In the lodging industry, both product and timing heterogeneity induce several different demand schedules (Kotler et al., 2017). It is also common for the lodging businesses to provide numerous pricing strategies for different market segments (Collins & Parsa, 2006; El Haddad, 2015; Kotler et al., 2017; Vives et al., 2018). Therefore, it would be useful to develop a Bertrand or Cournot model based on market segments with consideration to off-season and high season in the lodging industry. In addition, other than the size of hotels in the Bertrand or Cournot model, other variables (e.g., location), might be considered because location is one of the pricing decision-making variables, which could influence hotels’ information-sharing decisions. Last, the economic experiment is worth noting. Altman (2004) notes that the deduced results from a game-theoretical model may be different from the actual game results. Instead of a pure theoretical deduction, thus, the game results would be verified using experiments. In this way, the results of a game-theoretical model would be more reliable, which can reflect the reality of the lodging industry.
Conclusion
There are ongoing debates about methods to establish the effective pricing strategy in the lodging industry (Collins & Parsa, 2006; El Haddad, 2015; Gu, 1997; Lee at al., 2011; Nagle & Holden, 1995; Saito et al., 2016). Overall, the previous literature notes that the effective pricing strategy is determined depending on demand and supply, cost, seasonality, and competition. Based on a demand uncertainty model (Vives, 1984), this study developed a two-stage price competition model within a lodging context to show how such a model is useful for determining effective strategies with respect to information sharing.

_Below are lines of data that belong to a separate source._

-- ==== Sys2Proof/Machine/MacCount.lean ====
section
/-! DEFINITION. The MAC counters of the data ports and of MP, which is port 24 (R125, R127), and the padding and FCS of R120. -/
namespace Sys2Proof.Machine

def State.pt (s : State) (p : Nat) : PortSt := tget s.ports.ports p {}
def State.setPt (s : State) (p : Nat) (v : PortSt) : State := { s with ports.ports := tset s.ports.ports p v }

/-- Counter `i` of a port's MAC `k` higher (R125): bit 47 rising sets its half-range bit and asks for its event. -/
def State.macBy (s : State) (p i k : Nat) : State :=
  let x := s.pt p
  let o := nth x.counters i
  let n := add48 o k
  let s1 := s.setPt p { x with counters := x.counters.set i n, half := if !o.testBit 47 && n.testBit 47 then setBit x.half i else x.half }
  if !o.testBit 47 && n.testBit 47 && x.halfMask.testBit i then { s1 with ports.halfDue := s1.ports.halfDue ++ [(p, i)] } else s1
def State.mac (s : State) (p i : Nat) : State := s.macBy p i 1

/-- Size bin of a frame length (R127). -/
def sizeBin (n : Nat) : Nat :=
  if n ≤ 64 then 0 else if n ≤ 127 then 1 else if n ≤ 255 then 2 else if n ≤ 511 then 3 else if n ≤ 1023 then 4
  else if n ≤ 1518 then 5 else 6

/-- Whether bytes 12 and 13 hold a VLAN TPID (R113). -/
def tagged (b : Bytes) : Bool :=
  let t := ofBe (slice b 12 2)
  t == 0x8100 || t == 0x88A8

/-- The frame, octet, cast, tag and size counters, from index `base` (0 receive, 32 transmit) and `bins` (16, 48). -/
def State.macGood (s : State) (p base bins : Nat) (b : Bytes) : State :=
  let n := b.length
  let first := ((b.headD 0).toNat)
  let cast := if b.take 6 = List.replicate 6 0xFF#8 then 4 else if first % 2 = 1 then 3 else 2
  let s1 := (((s.mac p base).macBy p (base + 1) n).mac p (base + cast)).mac p (bins + sizeBin n)
  if tagged b then s1.mac p (base + 5) else s1

/-- A good frame received on MP (R127). -/
def State.mpGood (s : State) (b : Bytes) : State := (s.macBy 24 30 b.length).macGood 24 0 16 b
/-- A frame received on MP counted as R117 sorts it, and whether it goes on: PAUSE is counted and never acted on (R127, R133). -/
def State.mpSort (s : State) (b : Bytes) : Bool × State :=
  let n := b.length
  let good := n ≥ 4 && b.drop (n - 4) == le (fcs (b.take (n - 4))) 4
  let s1 := s.macBy 24 30 n
  if n < 64 then (false, s1.mac 24 (if good then 23 else 24))
  else if n > (s.pt 24).cfg.maxFrame then (false, s1.mac 24 (if good then 25 else 26))
  else if !good then (false, s1.mac 24 27)
  else if ofBe (slice b 12 2) = 0x8808 then (false, if ofBe (slice b 14 2) = 1 then s1.mac 24 6 else s1)
  else (true, s.mpGood b)

/-- Frames sent complete, and their kind (R127). -/
def State.macSent (s : State) (p : Nat) (b : Bytes) : State :=
  let et := ofBe (slice b 12 2)
  let oc := ofBe (slice b 14 2)
  let s1 := s.macGood p 32 48 b
  if et = 0x8808 ∧ oc = 1 then s1.mac p 38
  else if et = 0x8808 ∧ oc = 0x0101 then
    (List.range 8).foldl (fun s i => if (ofBe (slice b 16 2)).testBit i then s.mac p (40 + i) else s) (s1.mac p 39)
  else s1

/-- The padding and FCS of R120: a body of at least 60 bytes, then its FCS. -/
def padFcs (b : Bytes) : Bytes :=
  let c := b ++ zeros (60 - b.length)
  c ++ le (fcs c) 4

end Sys2Proof.Machine
end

In the first stage of Nash equilibrium, hotels simultaneously decided to share or conceal information, and then in the second stage, hotels simultaneously chose prices given the first-stage outcomes. To mimic the lodging industry, especially, this study considered an asymmetric condition in cost, which created different types of hotels (e.g., a competition between an upscale and a midscale hotel), as well as in demand, creating a low and a high demand in the marketplace. Because of these assumptions, which are significantly different as compared with previous research (Gal-Or, 1986; Jiménez-Martínez, 2006; Shapiro, 1986; Vives, 1984; Yan & Pei, 2011), this study examined competitions between different types of hotels considering different market demand signals. This study found that hotels share their private demand information if there is a low demand signal but conceal private information if the demand signal is high in the marketplace. The finding of this study provided several insights for hotel operators, including revenue managers with respect to information-sharing behaviors of hotels and optimal pricing strategy.